-- ==== Sys2Proof/Machine/Flags.lean ====
section
/-! DEFINITION. Machine/Flags.lean: the flags (10_state.md R32) and the read-only status (R31). -/

namespace Sys2Proof.Machine

/-- `BUSY`: 1 exactly when `PHASE = RUN`. -/
def State.busy (s : State) : Bool := s.phase == .run

/-- `FAULT`: 1 exactly when `PHASE = FAULTED`. -/
def State.faultBit (s : State) : Bool := s.phase == .faulted

/-- `STATUS`: bit 0 `BUSY`, bit 1 `FAULT`. -/
def State.status (s : State) : BitVec 2 :=
  match s.phase with
  | .idle => 0b00
  | .run => 0b01
  | .faulted => 0b10

/-- The split of the length byte (42_init_table.md R128): `LEN <- l; CNT <- LEN[6:0]; DLY <- LEN[7]`. -/
def State.splitLength (s : State) (l : Byte) : State :=
  { s with latches := { s.latches with len := l, cnt := lengthCount l }, dly := lengthDelay l }

end Sys2Proof.Machine
end

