-- ==== Sys2Proof/Machine/Step.lean ====
section
/-! DEFINITION. Machine/Step.lean: one step: the host's action, or one request, or one table record (00_scope.md R11). -/

namespace Sys2Proof.Machine

/-- What comes of what a step begins with. -/
def Fetched.outcome : Fetched → Host.Outcome State Fault Refusal
  | .moved t => .next t
  | .issue i t => exec i t

/-- One step of the machine. -/
def step (s : State) : Host.Outcome State Fault Refusal := (fetch s).outcome

/-- `s` with the instruction of a word of spec/opcode_table.json placed where `step` fetches its next one. -/
def State.withFetchWord (s : State) (nbits w : Nat) : State := s.place (tableCode nbits w)

end Sys2Proof.Machine
end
# # # # #
• Work to complete
Here the output must be the lines above from the line with "begins with. -/" to the line with "def step (s", both included, duplicated word for word and nothing else.

• Output of the task
/-- What comes of what a step begins with. -/
def Fetched.outcome : Fetched → Host.Outcome State Fault Refusal
  | .moved t => .next t
  | .issue i t => exec i t

/-- One step of the machine. -/
def step (s : State) : Host.Outcome State Fault Refusal := (fetch s).outcome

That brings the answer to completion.